DIRECTIONS: Write out, word for word, every line in the data below from the one containing "else if (dieAt" to the one containing "some (vacate (updTask", both of them included.

RECORDS SUPPLIED:

/-! ### Reading it back (R46, R47, R431, R435) -/

/-- `n` bytes at an offset of an area, as a number. -/
def areaNat (s : State) (area o n : Nat) : Nat := leNat (peek s (area + o) n)
/-- The counts of a header are in their ranges, the magic and version as written. -/
def headerOk (s : State) (area : Nat) : Bool :=
  let f := areaNat s area
  f 0 4 = 0x53564131 && f 4 2 = 1 && 1 ≤ f 0x34 2 && f 0x34 2 ≤ 16 && f 0x36 2 ≤ 16
    && (List.range 16).all (fun k => f (0x38 + k) 1 ≤ 32) && (List.range 6).all (fun k => f (0x48 + k) 1 ≤ 64)
    && f 0x58 4 ≤ 16 && f 0x5C 4 ≤ 4
/-- The entries of a queue from its places; an entry's line is read from the fetch pointer, which a line-ending
instruction holds (R178). -/
def readEntries (e : Engine) (line : Word) : List (Saved × Nat) → List Entry
  | [] => []
  | (x, lane) :: r =>
    if bitOf x.word 62 then readEntries e line r
    else
      let marker := bitOf x.word 63
      let ext := match r with
        | (y, _) :: _ => if bitOf y.word 62 then some (y.word % 2 ^ 32) else none
        | [] => none
      let y : Entry := { word := x.word % 2 ^ 32, ext := ext, marker := marker, seq := x.seq, lane := lane, line := line,
                         rsN := if marker then 0 else x.ext }
      let n := match decodeEntry e y with
        | some i => (Instr.supplied i).length
        | none => 0
      let vals := if marker then [x.ext] else x.vals.take n
      { y with vals := if bitOf x.word 61 then some (vals.map (BitVec.ofNat 64 ·)) else none } :: readEntries e line r
/-- The saved places of queue `k`, with their lanes. -/
def readPlaces (s : State) (area k : Nat) (lanes : List Nat) : List (Saved × Nat) :=
  let f := areaNat s area
  (List.range (f (0x48 + k) 1)).map fun j =>
    ({ word := f (0x1000 + 512 * k + 8 * j) 8, seq := f (0x3400 + 512 * k + 8 * j) 8, ext := f (0x1A4000 + 512 * k + 8 * j) 8
       vals := if k = 5 then (List.range 6).map fun v => f (0x2400 + 48 * j + 8 * v) 8
         else if k = 4 then (List.range 2).map fun v => f (0x3000 + 16 * j + 8 * v) 8 else [] }, lanes.getD j 0)
/-- The rows of a queue from an area. -/
def readRowsAt (s : State) (area o n tags : Nat) : List Row :=
  (List.range n).map fun k =>
    { data := peek s (area + o + 256 * k) 256
      tag := if tags = 0 then 0 else bits (areaNat s area (tags + k / 2) 1) (4 * (k % 2)) 4 }
/-- A snapshot from an area, where the binding or copy names a legend. -/
def readSnap (s : State) (area o : Nat) (named : Bool) : Option (List Byte) := if named then some (peek s (area + o) 64) else none
/-- A live binding from an area. -/
def readStream (s : State) (area k seq : Nat) : Option Stream :=
  let b := peek s (area + 0xA00 + 64 * k) 64
  let x := fieldAt b 0x29 1
  if !bitOf x 7 then none
  else
    let desc := splice (splice b 0x29 (leBytes 1 0)) 0x38 (leBytes 8 0)
    let d := streamDesc desc
    some { desc := desc, queue := x % 8, contour := bitOf x 3, pushed := fieldAt b 0x38 8,
           snap := readSnap s area (0x1A4C00 + 64 * k) (d.virt && d.legend ≠ 0xFFFF), seq := seq }
/-- A pending copy from its descriptor and what is kept beside it, reissued with what is left of it (R46, R429). -/
def readCopy (s : State) (area k : Nat) (kept : CopyKeep) : Copy :=
  let b := peek s (area + 0xC00 + 64 * k) 64
  let flags := fieldAt b 0x28 1
  let kind := fieldAt b 0x20 1
  let moved := fieldAt b 0x14 4 + if kind = 2 then 0 else kept.refused
  let aux := BitVec.ofNat 64 (fieldAt b 0x38 8)
  let layout := fieldAt b 0x18 8
  let src := BitVec.ofNat 64 (fieldAt b 0 8)
  let dst := BitVec.ofNat 64 (fieldAt b 8 8)
  let ring := if bitOf flags 0 then some (16 * fieldAt b 0x22 2) else none
  let back : Word → Word := fun v =>
    match layoutOf layout with
    | some l => v - stridedAddr l 0 aux moved
    | none => v
  let tile : Word := match layoutOf layout with
    | some l => BitVec.ofNat 64 l.base
    | none => 0
  let store := bitOf flags 3
  let x : Copy := {
    kind := kind
    src := if kind = 2 then (if store then tile else back src) else src
    dst := if kind = 2 then (if store then back dst else tile) else dst
    rest := fieldAt b 0x10 4, moved := moved, layout := layout
    cc := if fieldAt b 0x21 1 = 0xFF then none else some (fieldAt b 0x21 1 % 32), ring := ring
    claim := match ring with
      | some o => areaNat s area (0xA4000 + o) 4
      | none => 0
    bb := if fieldAt b 0x24 4 = 2 ^ 32 - 1 then none else some (fieldAt b 0x24 4), srcVm := bitOf flags 1
    dstVm := bitOf flags 2, store := store, packed := bitOf flags 4, inPlace := bitOf flags 5, aux := aux
    snap := readSnap s area (0x1A4E00 + 64 * k) (kind = 4), seq := kept.seq, refused := kept.refused, wins := kept.wins
    done := kept.done, data := kept.data, ahead := kept.ahead, whole := kept.whole, loose := kept.loose }
  let (w, v) := sideWindows x
  let given : Assoc (Nat × Nat) := [(w, unpackWin (fieldAt b 0x2C 4), fieldAt b 0x2A 2), (v, unpackWin (fieldAt b 0x30 4), fieldAt b 0x2A 2)]
  { x with wins := (given.filter fun y => y.1 ≠ 0).foldl (fun m y => aset m y.1 y.2) x.wins }
/-- The trap a word of `trapcause` and a `tval` stand for. -/
def trapOfWord (w v : Nat) : Trap :=
  { cls := bits w 12 4, code := bits w 0 12, eng := bits w 16 4, lane := bits w 20 4, seq := bits w 24 24,
    tval := BitVec.ofNat 64 v }
/-- A map from the values of the first `n` keys, those equal to `z` left out. -/
def tableOf {α : Type} [DecidableEq α] (z : α) (n : Nat) (f : Nat → α) : Assoc α :=
  (List.range n).filterMap fun k => if f k = z then none else some (k, f k)
/-- The elements of 4 bytes from an area. -/
def readElems (s : State) (area o n : Nat) : List Elem := (chunks 4 (peek s (area + o) (4 * n))).map fun b => BitVec.ofNat 32 (leNat b)
/-- The bytes of an allotment, those that are zero left out. -/
def readImage (s : State) (area n : Nat) : Mem :=
  ((peek s (area + 0xA4000) n).zipIdx.filter fun x => x.1 ≠ 0).map fun x => (x.2, x.1)
/-- The lanes of queue `k` among those of all. -/
def lanesAt (s : State) (area k : Nat) (l : List Nat) : List Nat :=
  l.drop ((List.range k).map fun j => areaNat s area (0x48 + j) 1).sum
/-- The membership whose release came while the context was away (R232). -/
def releasedAway (s : State) (v : Word) (id : Nat) : Option Nat :=
  match groupAt s id with
  | none => none
  | some g =>
    let n := (g.generation + 2 ^ 32 - wbits v 0 32) % 2 ^ 32
    if bitOf v.toNat 63 && 0 < n && n < 2 ^ 31 then some (wbits v 0 32) else none
/-- The accounts of a restored context: time saved with reason 1 is throttled by the budget (Table 11.4). -/
def savedAcct (s : State) (x : SavedCtx) : Acct :=
  if x.reason = 1 then { x.acct with budget := x.acct.budget + 8 * datumSince s (dieOf x.ctxid) x.since } else x.acct
/-- The context an area holds, placed with its allotments at two addresses (R46, R47, R431). -/
def readArea (s : State) (x : SavedCtx) (spadBase accBase : Nat) (t : Option Task) : Ctx :=
  let a := x.area
  let f := areaNat s a
  let fetch := BitVec.ofNat 64 (f 8 8)
  let rep : Nat → RepState := fun k =>
    { active := bitOf (f 0x56 1) k, remaining := f (0x50 + 2 * k) 2, k := f (0x92 + 2 * k) 2, mask := f (0x98 + k) 1 }
  let q : Engine → Nat → List Entry := fun e k => readEntries e (fetch - 32) (readPlaces s a k (lanesAt s a k x.lanes))
  let word : Nat → Nat → Word := fun o k => BitVec.ofNat 64 (f (o + 8 * k) 8)
  let grpgen : Nat → Word := word (0x400 + 8 * 0x44)
  let c : Ctx := {
    phase := if f 6 2 = 2 then .dormant else .running
    g := tableOf 0 64 fun k => if k = 0 then 0 else word 0x100 k
    a := tableOf 0 32 (word 0x300)
    csr := tableOf 0 128 (word 0x400)
    cc := tableOf 0 32 fun k => f (0x800 + 2 * k) 2
    tok := (enginePairs.zipIdx.flatMap fun y => (List.range 8).map fun ch =>
      (tokKey y.1.1 y.1.2 ch, f (0x840 + 8 * y.2 + ch) 1)).filter fun y => y.2 ≠ 0
    fetch := fetch, qC := q .c 0, qL := q .l 1, qS := q .s 2, qV := q .v 3, qM := q .m 4, qX := q .x 5
    lq := tableOf [] 8 fun k => readRowsAt s a (0x4000 + 0x2000 * k) (f (0x38 + k) 1) 0
    sq := tableOf [] 8 fun k => readRowsAt s a (0x14000 + 0x2000 * k) (f (0x40 + k) 1) (0x930 + 16 * k)
    strm := (List.range 8).filterMap fun k => (readStream s a k ((alook x.strmSeq k).getD 0)).map fun y => (k, y)
    v := tableOf zeroV 64 fun k => readElems s a (0x24000 + 0x1000 * k) 1024
    p := tableOf 0 16 fun k => if k = 0 then 0 else BitVec.ofNat 1024 (f (0x1C00 + 128 * k) 128)
    acc := (List.range (16 * f 0x36 2)).map fun k => (k, readElems s a (0x64000 + 0x400 * k) 256)
    accUnits := f 0x36 2, accBase := accBase, spad := readImage s a (65536 * f 0x34 2), spadUnits := f 0x34 2
    spadBase := spadBase, grp := x.grp, chartGrp := if f 0x70 4 = 2 ^ 32 - 1 then none else some (f 0x70 4)
    repL := rep 0, repS := rep 1, repV := rep 2
    copies := (List.range (f 0x58 4)).map fun k => (k, readCopy s a k (x.copies.getD k { seq := 0 }))
    entitle := match t with
      | some t => t.g5
      | none => 0
    heldSnap := if bitOf (word 0x400 0x00F).toNat 63 then readSnap s a 0x1A5200 (leNat (peek s (a + 0x1A5200) 64) ≠ 0) else none
    asyncDue := if f 0xA0 8 = 0 then none
      else some ((x.pending.filter fun t => (trapWord t).toNat = f 0xA0 8).getD (trapOfWord (f 0xA0 8) (f 0xA8 8)))
    skipL := x.skipL, skipS := x.skipS, refRec := x.refRec, debugHeld := x.debugHeld, fault := x.fault.map fun y => { y with retry := true }
    seqNext := f 0x88 8, depth := toSigned 16 (f 0x90 2), armed := x.armed, task := x.task, inst := f 0x18 4
    instCount := f 0x1C 4, record := f 0x10 8, triggered := x.triggered, acct := savedAcct s x, since := s.now
    priority := f 0x31 1, hist := x.hist, freeze := f 0x80 8
    rel := x.grp.filterMap fun y => (releasedAway s (grpgen y.1) y.2).map fun g => (y.1, g) }
  { c with fetchHold := c.lineHeld }
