-- ==== Sys2Proof/Machine/Stop.lean ====
section
/-! DEFINITION. The end of a stopped task, its dumps, the halt of a die and the host's answers to page faults (15, R384 to
R386, R389; 16, R411, R412; 17, R436 to R442; 18, R459). -/
namespace Sys2Proof.Machine

/-! ### The stop of a task (R384, R385) -/

/-- The error record of a stop (R389, Table 15.6): kind 1 where a trap ended in it, else kind 2. -/
def stopRecord (s : State) (d : Nat) (t : Task) (reason halt : Nat) : ErrRec :=
  let tr := t.stopTrap
  let x : Trap := tr.getD { cls := 0, code := 0 }
  { kind := if tr.isSome then 1 else 2, sev := 3, unit := if tr.isSome && x.eng ≠ 0 then x.eng else 0x40, eng := x.eng,
    cause := x.code, value := x.tval.toNat, action := 4, place := t.culprit.getD (diePlace d), tileValid := t.culprit.isSome,
    slotValid := t.culprit.isSome, seq := x.seq, pc := t.stopPc, task := t.handle, inst := t.stopInst, tenant := t.tenant,
    time := some t.stopTime,
    detail := leBytes 8 (if tr.isSome then (trapWord x).toNat else 0) ++ leBytes 1 reason ++ leBytes 1 halt }
/-- The record of a locked miss that ended in a stop (Table 16.8). -/
def lockedRecord (s : State) (d : Nat) (t : Task) (reason : Nat) : State :=
  match t.stopTrap with
  | some x =>
    if x.code = 0x709 then
      writeRecord s d { stopRecord s d t reason 0 with kind := 6, value := 0, addr := x.tval.toNat, detail := leBytes 1 1 }
    else s
  | none => s
/-- The memberships of a saved context are left at their homes. -/
def leaveSaved (s : State) (d : Nat) (x : SavedCtx) : State :=
  x.grp.foldl (fun s y =>
    sendPacket s { src := diePlace d, dst := homeOf y.2, cls := 2, tenant := x.tenant, task := x.task, inst := x.inst,
                   body := .leave y.2, since := s.now }) s
/-- A context of a task waits to be dumped. -/
def inDumps (s : State) (d h : Nat) : Bool := (dieAt s d).dumps.any fun n => n / 2 ^ 16 % 2 ^ 32 = h
/-- The saved contexts of a stopped task are discarded, those to be dumped apart (R384, step 2). -/
def discardSaved (s : State) (d h : Nat) : State :=
  let gone := (dieAt s d).saved.filter fun x => x.task = h && !(dieAt s d).dumps.contains (memberKey d x.task x.inst)
  let s1 := gone.foldl (fun s x => unfreezeSaved (leaveSaved s d x) d x) s
  updDie s1 d fun x => { x with
    saved := x.saved.filter fun y => !(gone.any fun z => z.area = y.area)
    tasks := x.tasks.map fun t => if t.handle = h then { t with acct := (gone.map (·.acct)).foldl Acct.plus t.acct } else t }
where
  unfreezeSaved (s : State) (d : Nat) (x : SavedCtx) : State :=
    match x.chartGrp with
    | none => s
    | some id =>
      match groupAt s id with
      | none => s
      | some g =>
        let m := memberKey d x.task x.inst
        let rest := g.frozenBy.filter (· ≠ m)
        setGroup s id { g with
          frozenBy := rest
          freeze := if g.frozenBy ≠ [] && rest = [] then g.freeze + (datumOf s (dieOfId id) - g.frozenAt) else g.freeze }
/-- A context of a stopped task has ended its drain: it leaves its groups, and, once every home has answered and no dump of
it is due, its slot empties (R384, steps 1 to 4). -/
def stopContext (s : State) : Option State :=
  let d := dieOf s.cur
  let c := s.cx
  if !(c.drained && copiesStill c) then none
  else if c.grp ≠ [] then (if c.asked then none else some (leaveAll (publish s)))
  else if (dieAt s d).dumps.contains (memberAt s s.cur) then none
  else
    let s1 := unfreezeChart (settle (publish s) s.cur) s.cur
    some (vacate (updTask s1 d c.task fun t => { t with acct := t.acct.plus s1.cx.acct }) s.cur)
/-- The last step of a stop: the error record, the completion record, the entry freed and the dependants stopped, once no
context of the task is left and every dump of it is written or dropped (R384, step 5; R385, R392, R439). -/
def finishStop (s : State) (d h : Nat) : State :=
  match taskAt s d h with
  | none => s
  | some t =>
    match t.stopping with
    | none => s
    | some reason =>
      let s1 := discardSaved s d h
      if (dieResidents s1 d).any (ofTask s1 d h) || inDumps s1 d h then s1
      else if !completionReady s1 d t then completionRecall s1 d t
      else
        match taskAt s1 d h with
        | none => s1
        | some u =>
          let s2 := writeNumbered s1 d (u.stopNo.getD (dieAt s1 d).err.number) (stopRecord s1 d u reason 0)
          let s3 := freeEntry (writeCompletion (lockedRecord s2 d u reason) d u 2) d h
          if u.isTriggered then s3
          else
            let deps := ((dieAt s3 d).tasks.filter fun x => x.preds.contains h).map (·.handle)
            deps.foldl (fun s k => stopTask s d k 5 none none) s3
/-- `TASK_STOP` (R384): the stop of the focused context's task goes on; of a task with no context here, the handle is
`value`. -/
def execTaskStop (s : State) : Res :=
  let d := dieOf s.cur
  if s.cx.stopDue then
    let h := s.cx.task
    match stopContext s with
    | none => wait s
    | some s1 => .next (if s1.cx.phase = .empty then finishStop s1 d h else s1)
  else .next (finishStop s d (wbits s.inp.value 0 32))

/-! ### The halt of a die (R386, R459) -/

/-- A completion record lies in memory that the management core still reaches: its own die's, or that of a die that is
not halted. -/
def reachable (s : State) (d : Nat) (t : Task) : Bool :=
  match completionKeys s d t with
  | .ok keys => keys.all fun x => homeDie x.1 = d || (dieAt s (homeDie x.1)).halted.isNone
  | .error _ => true
/-- A task of a halting die ends: reason 7, its record, its completion record where it can be written, its entry freed. One that
had retired is not stopped: its completion record, which waited for the host's lines, says so. -/
def haltTask (reason d : Nat) (s : State) (t : Task) : State :=
  let retired := t.state = .retired
  let u := { t with stopping := some 7, stopTrap := none, culprit := none, stopTime := datumOf s d }
  let s1 := if retired then s else writeRecord s d (stopRecord s d u 7 reason)
  freeEntry (if reachable s1 d u then writeCompletion s1 d u (if retired then 1 else 2) else s1) d t.handle
/-- A resident context of a halting die is lost; its memberships are left. -/
def loseContext (s : State) (p : Nat) : State :=
  let c := ctxAt s p
  let s1 := c.grp.foldl (fun s y =>
    sendPacket s { src := p, dst := homeOf y.2, cls := 2, tenant := c.tenant, task := c.task, inst := c.inst,
                   body := .leave y.2, since := s.now }) s
  let s2 := settle (unfreezeChart s1 p) p
  let s3 := updTask s2 (dieOf p) c.task fun t => { t with acct := t.acct.plus (ctxAt s2 p).acct }
  vacate s3 p
/-- The halt record (kind 3). -/
def haltRecord (d reason : Nat) : ErrRec :=
  { kind := 3, sev := 5, unit := 0x44, action := 6, place := diePlace d, detail := leBytes 8 0 ++ leBytes 1 0 ++ leBytes 1 reason }
/-- A die halts: its clocks stop, its contexts are lost, its tasks stop with reason 7, and the groups homed on it are lost
(R386, R459). -/
def haltDie (s : State) (d reason : Nat) : State :=
  if (dieAt s d).halted.isSome || !(dieAt s d).powered || !dieExists s d then s
  else
    let s0 := writeRecord s d (haltRecord d reason)
    let s1 := (dieAt s0 d).groups.foldl (fun s g => g.2.members.foldl (fun s m => tellMember s (groupId d g.1) m 2 (.groupLost (groupId d g.1))) s) s0
    let s2 := (dieResidents s1 d).foldl loseContext (updDie s1 d fun x => { x with groups := [], dumps := [] })
    let s3 := (dieAt s2 d).saved.foldl (fun s x => leaveSaved s d x) s2
    let s4 := updDie s3 d fun x => { x with saved := [], halted := some reason }
    let s5 := (dieAt s4 d).tasks.foldl (haltTask reason d) s4
    (tilesOf d).foldl (fun s t =>
      match alook s.tiles t with
      | none => s
      | some x => setTile s t { x with gear := 0, change := none, arrq := [] }) s5
where
  /-- The id of group slot `k` of a die. -/
  groupId (d k : Nat) : Nat := d * 2 ^ 22 + k
/-- `DIE_HALT` (R386): an uncorrected error in scheduler, governor, tenant-table or management-core state halts the die with
reason 2; the other reasons halt it in their own events. -/
def execDieHalt (s : State) : Res := .next (haltDie s (dieOf s.cur) 2)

ANSWER TO THE PROBLEM:
  else if (dieAt s d).dumps.contains (memberAt s s.cur) then none
  else
    let s1 := unfreezeChart (settle (publish s) s.cur) s.cur
    some (vacate (updTask s1 d c.task fun t => { t with acct := t.acct.plus s1.cx.acct }) s.cur)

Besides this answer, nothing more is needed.